Problem details - The data below holds a line containing "def after (o" and a line containing "decode 0x0000000F = .error"; please quote exactly those two lines and every line between them, and nothing else.

(Data supplied)

-- ==== Sys2Proof/Tests/Slice0.lean ====
section
/-! SUPPORT. Tests. Expected values are taken from spec/95_test_vectors.md (T1 to T12), from the encodings of
30_encoding.md, or from RFC 3629; none from the model. The `witness_` theorems give, for every obligation that has
hypotheses, states and operands that meet them together. -/

namespace Sys2Proof.Tests

open Sys2Proof.Machine

/-! ## A platform, and small states -/

/-- A table in the manner of 43_wordlist.md R177: "abandon" at 0, "about" at 3, made-up words elsewhere. -/
def demoWord (a : Nat) : List Byte :=
  if a = 0 then [0x61, 0x62, 0x61, 0x6E, 0x64, 0x6F, 0x6E]
  else if a = 3 then [0x61, 0x62, 0x6F, 0x75, 0x74]
  else [0x7A, BitVec.ofNat 8 (0x61 + a / 676), BitVec.ofNat 8 (0x61 + a / 26 % 26), BitVec.ofNat 8 (0x61 + a % 26)]

/-- The address a word of the table came from. -/
def demoAddress (w : List Byte) : Nat :=
  if w.length = 7 then 0
  else if w.length = 5 then 3
  else (w.getD 1 0).toNat * 676 + (w.getD 2 0).toNat * 26 + (w.getD 3 0).toNat - 0x61 * 703

def demoWords : List (List Byte) := (List.range 2048).map demoWord

def demo : Platform := ⟨16, 32, [⟨true, demoWords⟩]⟩

/-- The same platform with its table not loaded. -/
def demoUnloaded : Platform := ⟨16, 32, [⟨false, []⟩]⟩

theorem demo_length : demoWords.length = 2048 := by rw [demoWords, List.length_map, List.length_range]

theorem demo_addresses : demoWords.map demoAddress = List.range 2048 := by decide +kernel

theorem demo_entries : demoWords.all (entryOk 32) = true := by decide +kernel

theorem demo_nodup : demoWords.Nodup := by
  apply List.Nodup.of_map demoAddress
  rw [demo_addresses]
  exact List.nodup_range

theorem tableOk_of {ws : List (List Byte)} (h1 : ws.length = 2048) (h2 : ws.Nodup)
    (h3 : ws.all (entryOk 32) = true) : tableOk 32 ⟨true, ws⟩ = true :=
  (tableOk_iff _ _).2 ⟨h1, h2, List.all_eq_true.1 h3⟩

theorem demo_tableOk : tableOk 32 ⟨true, demoWords⟩ = true := tableOk_of demo_length demo_nodup demo_entries

theorem demo_ok : demo.ok = true := by
  rw [platform_ok_iff]
  refine ⟨by decide, by decide, ?_⟩
  intro t ht _
  rw [demo, List.mem_singleton] at ht
  rw [ht]
  exact demo_tableOk

/-- The idle block after reset. -/
def idle : State := State.afterReset demo

/-- LEN and the first entropy bytes written. -/
def withEntropy (len : Word) (bs : List Byte) : State := { idle with len := len, ent := packBytes bs }

/-- The bytes 00 01 02 … of the rows T2.21 to T2.25. -/
def counting (n : Nat) : List Byte := (List.range n).map (BitVec.ofNat 8)

/-- A state as ENCODE leaves it for the groups `gs`, with the flags of T9's second row. -/
def encoded (gs : List Nat) : State :=
  { idle with
    len := 128, csLen := 4, csValid := true, idxValid := true, nWords := 12, done := true,
    idx := Vector.ofFn fun k => BitVec.ofNat 11 (gs.getD k.val 0) }

/-- The next state of an outcome, none where it stops. -/
def after (o : Host.Outcome State Fault Refusal) : Option State :=
  match o with
  | .next t => some t
  | .fault _ | .refused _ => none

/-! ## Well-formed commands, decoding (30_encoding.md R80-R87, T6) -/

theorem test_wellFormed_refuses_lookup_65536 : Instr.wellFormed (.lookup 65536) = false := by decide
theorem test_wellFormed_refuses_rdrom_65536 : Instr.wellFormed (.rdrom 65536) = false := by decide
theorem test_assembler_refuses_lookup_65536 : assemble demo (.command (.lookup 65536)) = none := by decide

theorem test_decode_nop : decode 0b0000000000000000_000000000000_0000 = .ok .nop := by decide
theorem test_decode_clear : decode 0b0000000000000000_000000000000_0001 = .ok .clear := by decide
theorem test_decode_checksum : decode 0b0000000000000000_000000000000_0010 = .ok .checksum := by decide
theorem test_decode_extract : decode 0b0000000000000000_000000000000_0011 = .ok .extract := by decide
theorem test_decode_encode : decode 0b0000000000000000_000000000000_0100 = .ok .encode := by decide
theorem test_decode_lookup : decode 0b1111111111111111_000000000000_0101 = .ok (.lookup 65535) := by decide
theorem test_decode_rdrom : decode 0b0000011111111111_000000000000_0110 = .ok (.rdrom 2047) := by decide
theorem test_decode_illegal :
    decode 0x00010000 = .error .unexpectedArgument ∧ decode 0x00000010 = .error .reservedBits ∧
    decode 0x00008002 = .error .reservedBits ∧ decode 0x00000007 = .error .reservedOpcode ∧
    decode 0x0000000F = .error .reservedOpcode ∧ decode 0x00010004 = .error .unexpectedArgument ∧
    decode 0x00000017 = .error .reservedBits := by decide

/-! ## The commands, one perform step each -/

/-- R106, T7: NOP after an issue in the state 0xF02 leaves STATUS 0xF02. -/
theorem test_nop : (after (exec .nop { (encoded [3]).latch 0 with wordValid := true })).map State.statusWord =
    some 0x00000F02 := by decide +kernel

/-- R107, P1 line 16: CLEAR zeroes ENT and keeps LEN; STATUS is 0x802. -/
theorem test_clear : (after (exec .clear ({ encoded [3] with ent := packBytes (counting 32) }.latch 1))).map
    (fun t => (t.statusWord, t.len, t.ent.toList, t.idx[0])) =
    some (0x00000802, 128, List.replicate 8 0, 0) := by decide +kernel

/-- T2.22: 160 bits, CSLEN 5. -/
theorem test_checksum_160 : (after (exec .checksum (withEntropy 160 (counting 20)))).map
    (fun t => (t.dig.toList, t.csumWord)) =
    some ([0xe7aebf57, 0x7f60412f, 0x0312d442, 0xc70a1fa6, 0x148c090b, 0xf5bab404, 0xcaec2948, 0x2ae779e8],
      0x0000051C) := by decide +kernel

/-- T3, extra corner: ENT4 does not matter when LEN = 128 (T2.1). -/
theorem test_checksum_ignores_the_tail :
    (after (exec .checksum (withEntropy 128 (List.replicate 16 0 ++ [0xDE, 0xAD, 0xBE, 0xEF])))).map
    (fun t => (t.dig.toList, t.csumWord)) =
    some ([0x374708ff, 0xf7719dd5, 0x979ec875, 0xd56cd228, 0x6f6d3cf7, 0xec317a3b, 0x25632aab, 0x28ec37bb],
      0x00000403) := by decide +kernel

(End Data supplied)

Task response -
def after (o : Host.Outcome State Fault Refusal) : Option State :=
  match o with
  | .next t => some t
  | .fault _ | .refused _ => none

/-! ## Well-formed commands, decoding (30_encoding.md R80-R87, T6) -/

theorem test_wellFormed_refuses_lookup_65536 : Instr.wellFormed (.lookup 65536) = false := by decide
theorem test_wellFormed_refuses_rdrom_65536 : Instr.wellFormed (.rdrom 65536) = false := by decide
theorem test_assembler_refuses_lookup_65536 : assemble demo (.command (.lookup 65536)) = none := by decide

theorem test_decode_nop : decode 0b0000000000000000_000000000000_0000 = .ok .nop := by decide
theorem test_decode_clear : decode 0b0000000000000000_000000000000_0001 = .ok .clear := by decide
theorem test_decode_checksum : decode 0b0000000000000000_000000000000_0010 = .ok .checksum := by decide
theorem test_decode_extract : decode 0b0000000000000000_000000000000_0011 = .ok .extract := by decide
theorem test_decode_encode : decode 0b0000000000000000_000000000000_0100 = .ok .encode := by decide
theorem test_decode_lookup : decode 0b1111111111111111_000000000000_0101 = .ok (.lookup 65535) := by decide
theorem test_decode_rdrom : decode 0b0000011111111111_000000000000_0110 = .ok (.rdrom 2047) := by decide
theorem test_decode_illegal :
    decode 0x00010000 = .error .unexpectedArgument ∧ decode 0x00000010 = .error .reservedBits ∧
    decode 0x00008002 = .error .reservedBits ∧ decode 0x00000007 = .error .reservedOpcode ∧
    decode 0x0000000F = .error .reservedOpcode ∧ decode 0x00010004 = .error .unexpectedArgument ∧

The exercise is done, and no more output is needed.